Figure 5 shows the summary table for the Type-Country-Month slice. DB2 needs to calculate data for Region from the higher level Country instead of from the lower level Retailer, so the summary table has fewer rows than the base tables because there are fewer countries than retailers. DB2 does not need to perform any additional calculations to return sales data by Month and Type because the data is already aggregated at these levels. This query is satisfied entirely by the data in the summary table that joins the tables used in the query ahead of time and the joins do not need to be performed at the time the query is issued. For more complex queries, the performance gains can be dramatic.
In some cases, a query might access an attribute that is related to an attribute that is included in the summary table. The DB2 optimizer can use functional dependencies and constraints to dynamically join the summary table with the appropriate dimension table.
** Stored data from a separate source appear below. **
-- ==== Sys2Proof/Machine/Scheduler.lean ====
section
/-!
DEFINITION. The scheduler block: scans and judgements (R264, R265), decisions (R266), resumptions (R273). Assumption log 21
holds what the spec is brief about.
-/
namespace Sys2Proof.Machine

/-! ### Scans (R264, R265) -/

def Harness.stageOf (h : Harness) (phase : Nat) : Option (LaunchPacket × Nat) :=
  h.stages.zipIdx.find? (fun x => decide (x.1.phase = phase))

/-- The walk to a row's first byte, made when the block reads or writes it (R210). A row that does not lie in HBM any more counts as one
that cannot be read (log 21). -/
def State.rowWalk (s : State) (ctx : Nat) (h : Harness) (row : Nat) (write : Bool) : Walk :=
  match s.walk ctx none (h.table + 128 * row) write with
  | .ok pa w n => if pa.space = .hbm then .ok pa w n else .fault ⟨2, 0, 0⟩ n
  | r => r

def State.updHarness (s : State) (ctx : Nat) (f : Harness → Harness) : State :=
  s.updCtx ctx (fun c => { c with harness := c.harness.map f })

/-- The scan moves on; after the last row its counts are the latest (R264). -/
def Harness.scanNext (h : Harness) (phase : Option Nat) : Harness :=
  let l := match phase with
    | some p => assocSet h.partials p (assocGet 0 h.partials p + 1)
    | none => h.partials
  if h.row + 1 < h.rows then { h with row := h.row + 1, partials := l }
  else { h with row := 0, partials := [], counts := l, scanned := true }

/-- The phase that a row counts for, when its busy bit is 0. -/
def countedPhase (w : Nat) : Option Nat := if rowBusy w then none else some (rowPhase w)

def codeWordOff : Nat := 0x28

/-- The row is judged LATE: control word and code word in one action, then the completion addition (R264). -/
def State.judgeLate (s : State) (ctx : Nat) (pa : PAddr) (w : Nat) : State :=
  let cells := cellsAt pa (bytesOfNat 8 (rowWord (rowSeq w + 1) false 63)) ++
    cellsAt (pa.plus codeWordOff) (bytesOfNat 2 codeLate.toNat)
  (s.store cells).2.doneAdd ctx (s.readNat (pa.plus 0x10) 8) none none codeLate 0

/-- The code that a row which cannot be read or written is logged with (R8). -/
def rowCode (f : XlFault) : Code := if f.cause = 6 then codeDataLost else codeBounds

/-- The judgement of a row of a bound stage phase with a deadline; it tells the control word that the row has afterwards. A row that is
surely past and that the block may read but not write stays as it is, and is logged; R264 does not name that case (log 21). -/
def State.judge (s : State) (ctx : Nat) (h : Harness) (pa : PAddr) (w : Nat) : State × Nat :=
  let d := s.clocks[h.home]
  let limit := if h.wlim = 0 then 2000 else h.wlim
  match widthFails d.width limit with
  | some width =>
    if h.suspended then (s, w)
    else ((s.logCtx ctx .suspended width.toNat).updHarness ctx (fun h => { h with suspended := true }), w)
  | none =>
    let s1 := if h.suspended then (s.logCtx ctx .resumed 0).updHarness ctx (fun h => { h with suspended := false }) else s
    if d.early > sextNat 64 (s.readNat (pa.plus 8) 8) then (match s1.rowWalk ctx h h.row true with
      | .ok _ _ _ => (s1.judgeLate ctx pa w, rowWord (rowSeq w + 1) false 63)
      | .fault f _ => (s1.logCtx ctx .lostRow h.row (rowCode f), w)
      | .badTag => (s1.integrity ctx (s1.lowestCore ctx) codeIntegrity, w))
    else (s1, w)

/-- The scan reads its next row. -/
def State.scanRow (s : State) (ctx : Nat) : State :=
  match (s.ctx ctx).bind (·.harness) with
  | none => s
  | some h =>
    if h.ended then s
    else match s.rowWalk ctx h h.row false with
      | .badTag => s.integrity ctx (s.lowestCore ctx) codeIntegrity
      | .fault f _ =>
        (s.logCtx ctx .lostRow h.row (rowCode f)).updHarness ctx (·.scanNext none)
      | .ok pa _ _ => match s.eccRead (placesFrom pa 64) with
        | .badTag => s.integrity ctx (s.lowestCore ctx) codeIntegrity
        | .lost => (s.logCtx ctx .lostRow h.row codeDataLost).updHarness ctx (·.scanNext none)
        | .ok =>
          let w := s.readNat pa 8
          if (h.stageOf (rowPhase w)).isSome ∧ s.readNat (pa.plus 8) 8 ≠ 0 then
            let r := s.judge ctx h pa w
            r.1.updHarness ctx (·.scanNext (countedPhase r.2))
          else s.updHarness ctx (·.scanNext (countedPhase w))

def execSchedulerScanRow (ctx : Nat) (s : State) : Out := .next (s.scanRow ctx)

/-! ### Decisions (R266) -/

/-- The instances of a stage: running, being stopped, or pre-empted. -/
def State.instances (s : State) (ctx st : Nat) : List Crew :=
  s.crews.filter (fun k => decide (k.ctx = ctx) && decide (k.origin = .stage st) && decide (k.state ≠ .ended))

/-- w(s). -/
def Harness.waitingRows (h : Harness) (p : LaunchPacket) : Nat := assocGet 0 h.counts p.phase

/-- Whether a core is owed to another stage than st (R266 step 3). -/
def Harness.owedElse (h : Harness) (st n : Nat) : Bool := h.owed.any (fun x => decide (x.1 = n) && decide (x.2 ≠ st))

/-- The free cores that a stage may take. -/
def State.freeFor (s : State) (ctx : Nat) (h : Harness) (st : Nat) : List Nat := (s.freeCores ctx).filter (fun n => !h.owedElse st n)

/-- The cores that a decision may give a stage, in the order in which it gives them: those that it is owed first. -/
def State.offered (s : State) (ctx : Nat) (h : Harness) (st : Nat) (cores : List Nat) : List Nat :=
  let free := s.freeFor ctx h st
  let first := (dedup (((h.owed.filter (fun x => decide (x.2 = st))).map (·.1) ++ cores).filter free.contains).reverse).reverse
  first ++ free.filter (fun n => !first.contains n)

/-- A stage that has got an instance is owed nothing any more. -/
def Harness.paid (h : Harness) (st : Nat) : Harness := { h with owed := h.owed.filter (fun x => decide (x.2 ≠ st)) }

/-- A new instance on the next free cores; a template whose code cannot be read launches nothing. -/
def State.launchStage (s : State) (ctx : Nat) (h : Harness) (st : Nat) (p : LaunchPacket) (cores : List Nat) : State × Bool :=
  let ids := sortNat ((s.offered ctx h st cores).take p.crew)
  match s.readCode ctx p with
  | .ok code => ((({ s with crewNum := s.crewNum + 1 }).placeCrew s.crewNum ctx p ids (.stage st) code []).updHarness ctx (·.paid st), true)
  | .error e => if e = codeIntegrity then (s.integrity ctx (ids.headD 0) e, false)
                else (s.logCtx ctx .refusedBlock 3 e, false)

/-- The stages, numbered, without those a decision has given up on. -/
def Harness.live (h : Harness) (skip : List Nat) : List (LaunchPacket × Nat) := h.stages.zipIdx.filter (fun x => !skip.contains x.2)

/-- Step 1: the stage below cmin that free cores fit. DESIGN CHOICE: the lowest where there are several (R266: log 21). -/
def State.step1 (s : State) (ctx : Nat) (h : Harness) (skip : List Nat) : Option (LaunchPacket × Nat) :=
  (h.live skip).find? (fun x => decide ((s.instances ctx x.2).length < x.1.cmin) && decide (x.1.crew ≤ (s.freeFor ctx h x.2).length))

/-- The better of two stages by w ÷ bound, the first on a tie. -/
def betterStage (h : Harness) (a b : LaunchPacket × Nat) : LaunchPacket × Nat :=
  if h.waitingRows b.1 * a.1.bound > h.waitingRows a.1 * b.1.bound then b else a

/-- A stage's pre-empted instance that can resume. -/
def State.resumable (s : State) (ctx : Nat) (h : Harness) (st : Nat) : Option Crew :=
  (s.instances ctx st).find? (fun k => s.canResume k && !k.cores.any (h.owedElse st))

/-- The free cores that a stage is owed. -/
def State.owedFree (s : State) (ctx : Nat) (h : Harness) (st : Nat) : List Nat :=
  (s.freeFor ctx h st).filter (fun n => h.owed.any (fun o => decide (o.1 = n) && decide (o.2 = st)))

/-- A stage to which enough freed cores go for an instance (R266 step 3): as in step 2, an instance of it that can resume does so, else a new one
is launched. -/
def State.stepOwed (s : State) (ctx : Nat) (h : Harness) (skip : List Nat) : Option (LaunchPacket × Nat) :=
  (h.live skip).find? (fun x => decide ((s.instances ctx x.2).length < x.1.cmax) && decide (0 < (s.owedFree ctx h x.2).length) &&
    decide (x.1.crew ≤ (s.owedFree ctx h x.2).length))

/-- Step 2: the stage with rows waiting, below cmax, that free cores fit, of largest w ÷ bound. -/
def State.step2 (s : State) (ctx : Nat) (h : Harness) (skip : List Nat) : Option (LaunchPacket × Nat) :=
  match (h.live skip).filter (fun x => decide (0 < h.waitingRows x.1) && decide ((s.instances ctx x.2).length < x.1.cmax) &&
      ((s.resumable ctx h x.2).isSome || decide (x.1.crew ≤ (s.freeFor ctx h x.2).length))) with
  | [] => none
  | a :: t => some (t.foldl (betterStage h) a)

/-- Step 3: the stage that back-pressure names. DESIGN CHOICE: the lowest where there are several (R266: log 21). -/
def State.step3 (s : State) (ctx : Nat) (h : Harness) : Option (LaunchPacket × Nat) :=
  h.stages.zipIdx.find? (fun x => decide (x.1.bound ≤ h.waitingRows x.1) && decide ((s.instances ctx x.2).length < x.1.cmax) &&
    decide ((s.freeFor ctx h x.2).length < x.1.crew) &&
    !s.crews.any (fun k => decide (k.ctx = ctx) && decide (k.asked = some (some x.2))))

/-- The donor's instance that is asked to yield: the running one launched last; none where every instance of the donor is pre-empted. -/
def State.donor (s : State) (ctx : Nat) (h : Harness) : Option Crew :=
  let fits : LaunchPacket × Nat → Bool := fun x =>
    decide (h.waitingRows x.1 = 0) && decide (x.1.cmin < ((s.instances ctx x.2).filter (fun k => k.asked.isNone)).length)
  match h.stages.zipIdx.reverse.find? fits with
  | none => none
  | some x => ((s.instances ctx x.2).filter (fun k => k.asked.isNone && decide (k.state = .running))).getLast?

/-- Steps until none applies. -/
def State.takeSteps (s : State) (ctx : Nat) (cores skip : List Nat) : (fuel : Nat) → State
  | 0 => s
  | fuel + 1 =>
    match (s.ctx ctx).bind (·.harness) with
    | none => s
    | some h =>
      let place : LaunchPacket × Nat → State := fun x =>
        let r := s.launchStage ctx h x.2 x.1 cores
        r.1.takeSteps ctx cores (if r.2 then skip else x.2 :: skip) fuel
      if !s.mayPlace ctx then s
      else match (if s.placeFirst ctx then none else s.step1 ctx h skip) with
        | some x => place x
        | none => match (if s.placeFirst ctx then none else (s.stepOwed ctx h skip).or (s.step2 ctx h skip)) with
          | some x => match s.resumable ctx h x.2 with
            | some k =>
              let t := s.resumeCrew k
              t.takeSteps ctx cores (if (t.crew k.num).map (·.state) = some .saved then x.2 :: skip else skip) fuel
            | none => place x
          | none => match s.step3 ctx h with
            | some x => match s.donor ctx h with
              | some k => (s.requestYield k (some x.2)).takeSteps ctx cores skip fuel
              | none => s
            | none => s

/-- More steps than any decision has: every step takes a free core, resumes a crew, asks a crew, or gives a stage up. -/
def decisionFuel : Nat := 2048

/-- What is still owed: free cores, to stages that still have rows waiting and room for an instance (log 21). -/
def State.settleOwed (s : State) (ctx : Nat) : State :=
  s.updHarness ctx (fun h => { h with owed := h.owed.filter (fun x => (s.coreOf x.1).seat.isNone && (match h.stages[x.2]? with
    | some p => decide (0 < h.waitingRows p) && decide ((s.instances ctx x.2).length < p.cmax)
    | none => false)) })

/-- A decision: withdrawals first, then the steps, once the whole table has been read (R257). -/
def State.decision (s : State) (ctx : Nat) (cores withdraw : List Nat) : State :=
  match (s.ctx ctx).bind (·.harness) with
  | none => s
  | some h =>
    if h.ended ∨ !h.scanned ∨ s.ctxHalted ctx then s
    else
      let s1 := withdraw.foldl (fun s n => match s.crew n with
        | some k => if k.ctx = ctx ∧ k.asked ≠ some none then s.withdrawYield k else s
        | none => s) s
      (s1.settleOwed ctx).takeSteps ctx cores [] decisionFuel

def execSchedulerDecision (ctx : Nat) (cores withdraw : List Nat) (s : State) : Out := .next (s.decision ctx cores withdraw)

/-! ### Resumptions (R273) -/

/-- Whether a decision would give free cores to a stage first (R266). -/
def State.stageWants (s : State) (ctx : Nat) : Bool :=
  match (s.ctx ctx).bind (·.harness) with
  | some h => !h.ended && h.scanned && ((s.stepOwed ctx h []).isSome || (s.step1 ctx h []).isSome || (s.step2 ctx h []).isSome)
  | none => false

/-- Whether a crew's cores are owed to a stage that is not its own. -/
def State.coresOwed (s : State) (k : Crew) : Bool :=
  match (s.ctx k.ctx).bind (·.harness) with
  | some h => !h.ended && k.cores.any (fun n => h.owed.any (fun x => decide (x.1 = n) && decide (k.origin ≠ .stage x.2)))
  | none => false

/-- A saved crew resumes. One that a checkpoint saved goes before whatever waits for cores (R286); any other goes after that (R266, R268). -/
def State.resumeEvent (s : State) (n : Nat) : State :=
  match s.crew n with
  | none => s
  | some k =>
    if s.canResume k && (k.forCheckpoint || !s.placeFirst k.ctx && !s.coresOwed k && !(match k.origin with
      | .stage _ => s.stageWants k.ctx
      | _ => false)) then s.resumeCrew k
    else s

def execCrewResume (crew : Nat) (s : State) : Out := .next (s.resumeEvent crew)

end Sys2Proof.Machine
end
When the Optimization Advisor recommends a summary table, all of the measures in the cube model are represented. In the cube model in Figure 1, the SalesFacts object has only five measures including Sales, Total cost, Quantity, Gross profit, and Gross margin, which are all included in the summary table. Sometimes the Advisor can represent a set of measures using a smaller number of columns. For example, multiple measures may reference common expressions. The Optimization Advisor does not need to include all of the related attributes that are defined for a level in the summary table because DB2 can exploit semantic information such as constraints to determine how to join from the summary table back to the dimension tables to retrieve necessary information.